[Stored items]
========

/-- A spare lets go of a cell above the new count (R141): it goes on to the channel that has claimed it, or is FREE; a channel that is on
its way back from it goes on. -/
def releaseSpare (k n : Nat) (s : State) : State :=
  let e := s.sp k
  if e.claim != 0 && e.claim ≤ n then armSpare k e.claim true s
  else
    let t := freeSpare k s
    t.setSp k { SpareEng.free with back := e.back, since := e.since }

/-- The cell count comes into effect at the start of a plan (R140, R141): the spares that cover a channel above it are
released, and a retired channel within it is covered again. -/
def applyCellCount (s : State) : State :=
  let n := s.get Obj.cellCount
  let t := { s with cells := { s.cells with count := n }, safe := { s.safe with cells := n } }
  let u := [1, 2].foldl (fun u k => if n < u.spareCell k then releaseSpare k n u else u) t
  let v := ((List.range 24).filter (fun i => n ≤ i)).foldl (fun w i => (setChannel (i + 1) 0 w).clear (Obj.cellResult + (i + 1))) u
  restoreCovers { v with cells := { v.cells with
    retiring := v.cells.retiring % 2 ^ n, releasing := v.cells.releasing % 2 ^ n, reinstate := v.cells.reinstate % 2 ^ n } }

/-- The Mirror codes of R403, before their limit to 0 to 255. -/
def mirrorRaw (s : State) : Int × Int :=
  let g : Int := 20 + (s.get Obj.mirrorDrift : Nat)
  (((s.get Obj.mirrorOvLimit : Nat) - g - 1800) * 2 / 25, -(-(((s.get Obj.mirrorUvLimit : Nat) + g - 500) * 2) / 25))

/-- A code is limited at 0 or 255 (R403). -/
def State.codeLimited (s : State) : Bool :=
  let (o, u) := mirrorRaw s
  o < 0 || 255 < o || u < 0 || 255 < u

/-- The device recomputes the Mirror codes and sends them to the MIR island (R403). -/
def mirrorCodes (s : State) : State :=
  let (o, u) := mirrorRaw s
  let t := (s.set Obj.mirrorCodes ((max 0 (min 255 o)).toNat * 256 + (max 0 (min 255 u)).toNat)).set Obj.mirrorGuardBand
    (20 + s.get Obj.mirrorDrift)
  { t with safe := { t.safe with defaults := false } }

/-- A bank has started, an enumeration has ended, or the node has taken over: it takes a fresh baseline of the safety records (R426). -/
def safeBaseline (s : State) : State :=
  { s with safe := { s.safe with
      nodes := s.safe.nodes.map (fun n => { n with accepted := none })
      copies := [] } }

/-- A collision window begins (R463). -/
def newWindow (s : State) : State := { s with flt := { s.flt with setIn := 0, clearedIn := 0 } }

/-- The ticks from a ring time to the next one that is a multiple of 16000, that of the wrap of ring time included (R110, R264). -/
def romCycle (t : Nat) : Nat := min (ms - t % ms) (2 ^ 48 - t)

/-- The ROM minimal plan starts now (R239, R264, R281). -/
def startRom (s : State) : State :=
  let t := mirrorCodes (applyCellCount (closeOutputs (abortSlices (fun _ => true) (newWindow s))))
  let u := ((t.set Obj.cycleStart t.ringTime).set Obj.cycleCount 0).set Obj.adhocMaxGap 16000
  { recordAt 1 u with
    plan := { u.plan with running := RunningPlan.rom, startAt := none }
    cells := { u.cells with stk := [], sums := [], sumCycle := none }
    time := { u.time with cycleLen := romCycle u.ringTime, counted := false, pendingAdj := 0 } }

/-- The plan halts, at its cycle boundary (R96). -/
def haltPlan (s : State) : State :=
  let t := closeOutputs (abortSlices (fun _ => true) (newWindow s))
  { recordAt 0 t with plan := { t.plan with running := RunningPlan.none, startAt := none } }

/-! Mode changes (R88, R89, R93). -/

/-- ICX powers up: the counter is restored from the AO register, and the gap is counted (R202). -/
def icxUp (s : State) : State :=
  { s.count Obj.counterGapCount 16 with
    cur := { s.cur with counter := s.cur.retained, prevLatch := s.cur.retained, residue := 0, latched := none }
    aux := { s.aux with notYet := 2 ^ 30 - 1 } }
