-- ==== Sys2Proof/Machine/LineCode.lean ====
section
/-! DEFINITION. What stands on a transmit pair (R340 to R342, R379): the symbols of a frame at a generation, the chips of G1 and G2, the
8b/10b characters of G3, and the time that symbols take (R339, R375). -/

namespace Sys2Proof.Machine

/-- A symbol on a pair: a bit of a byte (G1, G2), a byte (G3), a delimiter or control symbol, or idle, which a port whose receiver is not UP
sends as remote-fault idle (R379). -/
inductive LineSym where
  | bit (b : Bool)
  | char (b : Nat)
  | sd | ed | abort | suspend | resume
  | idle (fault : Bool)
deriving DecidableEq, Repr

/-- The symbols of a byte at a generation: at G1 and G2 its bits, least significant first (R342). -/
def byteSyms (gen b : Nat) : List LineSym :=
  if gen = 3 then [.char b] else (List.range 8).map (fun i => .bit (Nat.testBit b i))

/-- The symbols of a frame, given as its bytes with 256 for ED or 257 for ABORT at the end (R342). -/
def frameSyms (gen : Nat) (line : List Nat) : List LineSym :=
  .sd :: line.flatMap (fun x => if x = 256 then [.ed] else if x = 257 then [.abort] else byteSyms gen x)

/-- A frame that a MARK has preempted after `n` symbols (R348): SUSPEND, the whole MARK and RESUME stand in it. -/
def withMark (gen n : Nat) (mark : List Nat) (syms : List LineSym) : List LineSym :=
  syms.take n ++ .suspend :: frameSyms gen mark ++ .resume :: syms.drop n

/-! Time (R339, R375), in twenty-fifths of a tick, that is 2.5 ns. -/

/-- The time of a bit at G1 and G2, of a character at G3. -/
def symUnit (gen : Nat) : Nat := if gen = 3 then 64 else if gen = 2 then 32 else 200

/-- The time of a symbol: at G1 and G2 a control symbol takes 3 bit times, and the least idle 8. -/
def symTime (gen : Nat) : LineSym → Nat
  | .bit _ => symUnit gen
  | .char _ => symUnit gen
  | .idle _ => symUnit gen * (if gen = 3 then 1 else 8)
  | _ => symUnit gen * (if gen = 3 then 1 else 3)

/-- The ticks that symbols hold a lane, rounded up. -/
def symTicks (gen : Nat) (l : List LineSym) : Nat := ((l.map (symTime gen)).sum + 24) / 25

/-- The ticks that a frame holds a lane, the least idle after it included (R375). -/
def frameTime (gen : Nat) (line : List Nat) : Nat := symTicks gen (frameSyms gen line ++ [.idle false])

/-- The symbols that have ended when `budget` units of time have passed: SUSPEND may come at the boundary after them (R348). -/
def symsDone (gen : Nat) : Nat → List LineSym → Nat
  | _, [] => 0
  | budget, x :: l => if symTime gen x ≤ budget then symsDone gen (budget - symTime gen x) l + 1 else 0

/-! The chips of G1 and G2 (R340). -/

/-- Chips from a pattern, H for true. -/
def chips : List Nat → List Bool := List.map (· == 1)

/-- The chips of a symbol (R340, R379): a 1 is low then high, a 0 high then low. -/
def manchester : LineSym → List Bool
  | .bit b => [!b, b]
  | .char b => (List.range 8).flatMap (fun i => [!Nat.testBit b i, Nat.testBit b i])
  | .sd => chips [1, 1, 1, 0, 0, 0]
  | .ed => chips [0, 0, 0, 1, 1, 1]
  | .abort => chips [1, 1, 1, 1, 0, 0]
  | .suspend => chips [0, 0, 0, 0, 1, 1]
  | .resume => chips [1, 1, 0, 0, 0, 0]
  | .idle fault => (List.replicate 8 [fault, !fault]).flatten

/-! The characters of G3 (R341). The spec names the 8b/10b code and its control characters; the tables are those of the code as it is generally
known (log entry 119). Bit a of a code is the highest of its binary number. -/

/-- abcdei of D.x at negative running disparity. -/
def sixCode (x : Nat) : Nat :=
  [0b100111, 0b011101, 0b101101, 0b110001, 0b110101, 0b101001, 0b011001, 0b111000,
   0b111001, 0b100101, 0b010101, 0b110100, 0b001101, 0b101100, 0b011100, 0b010111,
   0b011011, 0b100011, 0b010011, 0b110010, 0b001011, 0b101010, 0b011010, 0b111010,
   0b110011, 0b100110, 0b010110, 0b110110, 0b001110, 0b101110, 0b011110, 0b101011].getD x 0

/-- fghj of D.x.y at negative running disparity, with 8 for the alternate of y = 7. -/
def fourCode (y : Nat) : Nat :=
  [0b1011, 0b1001, 0b0101, 0b1100, 0b1101, 0b1010, 0b0110, 0b1110, 0b0111].getD y 0

/-- fghj of K.x.y at negative running disparity. -/
def fourControl (y : Nat) : Nat := [0b1011, 0b0110, 0b1010, 0b1100, 0b1101, 0b0101, 0b1001, 0b0111].getD y 0

/-- The bits of a code of `n` bits, the highest first. -/
def codeBits (n c : Nat) : List Bool := (List.range n).map (fun i => Nat.testBit c (n - 1 - i))

/-- The ones of a code less its zeros are none. -/
def balanced (l : List Bool) : Bool := 2 * (l.filter id).length == l.length

/-- A sub-block at a running disparity (true for positive), and the disparity after it; `both` says that a balanced code has two forms. -/
def subBlock (n c : Nat) (both rd : Bool) : List Bool × Bool :=
  let l := codeBits n c
  if balanced l then (if both && rd then l.map (!·) else l, rd) else (if rd then l.map (!·) else l, !rd)

/-- The alternate of D.x.7 keeps the code from five equal bits. -/
def alternateSeven (x : Nat) (rd : Bool) : Bool := if rd then [11, 13, 14].contains x else [17, 18, 20].contains x

/-- A data character (R341), with the running disparity after it. -/
def dataCode (b : Nat) (rd : Bool) : List Bool × Bool :=
  let x := b % 32
  let y := b / 32 % 8
  let (l, r) := subBlock 6 (sixCode x) (x == 7) rd
  let (m, q) := subBlock 4 (fourCode (if y = 7 && alternateSeven x r then 8 else y)) (y == 3) r
  (l ++ m, q)

/-- The control character K.x.y (R341), with the running disparity after it. -/
def controlCode (x y : Nat) (rd : Bool) : List Bool × Bool :=
  let (l, r) := subBlock 6 (if x = 28 then 0b001111 else sixCode x) false rd
  let (m, q) := subBlock 4 (fourControl y) true r
  (l ++ m, q)

/-- The characters of a symbol (R341, R379), with the running disparity after it; a bit stands for nothing at G3. -/
def tenBit (rd : Bool) : LineSym → List Bool × Bool
  | .bit _ => ([], rd)
  | .char b => dataCode b rd
  | .sd => controlCode 27 7 rd
  | .ed => controlCode 29 7 rd
  | .abort => controlCode 30 7 rd
  | .suspend => controlCode 23 7 rd
  | .resume => controlCode 28 0 rd
  | .idle fault =>
    let (l, r) := controlCode 28 5 rd
    if fault then
      let (m, q) := dataCode 0x4A r
      (l ++ m, q)
    else (l, r)

/-- The levels that symbols bring on a pair at a generation, in order; `rd` is the running disparity that they find at G3. -/
def wire (gen : Nat) : Bool → List LineSym → List Bool
  | _, [] => []
  | rd, x :: l => if gen = 3 then (tenBit rd x).1 ++ wire gen (tenBit rd x).2 l else manchester x ++ wire gen rd l

end Sys2Proof.Machine
end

========

> [Your goal] Only a number is wanted here: how many lines of the records above include the string "takes"?

> [Your response] 2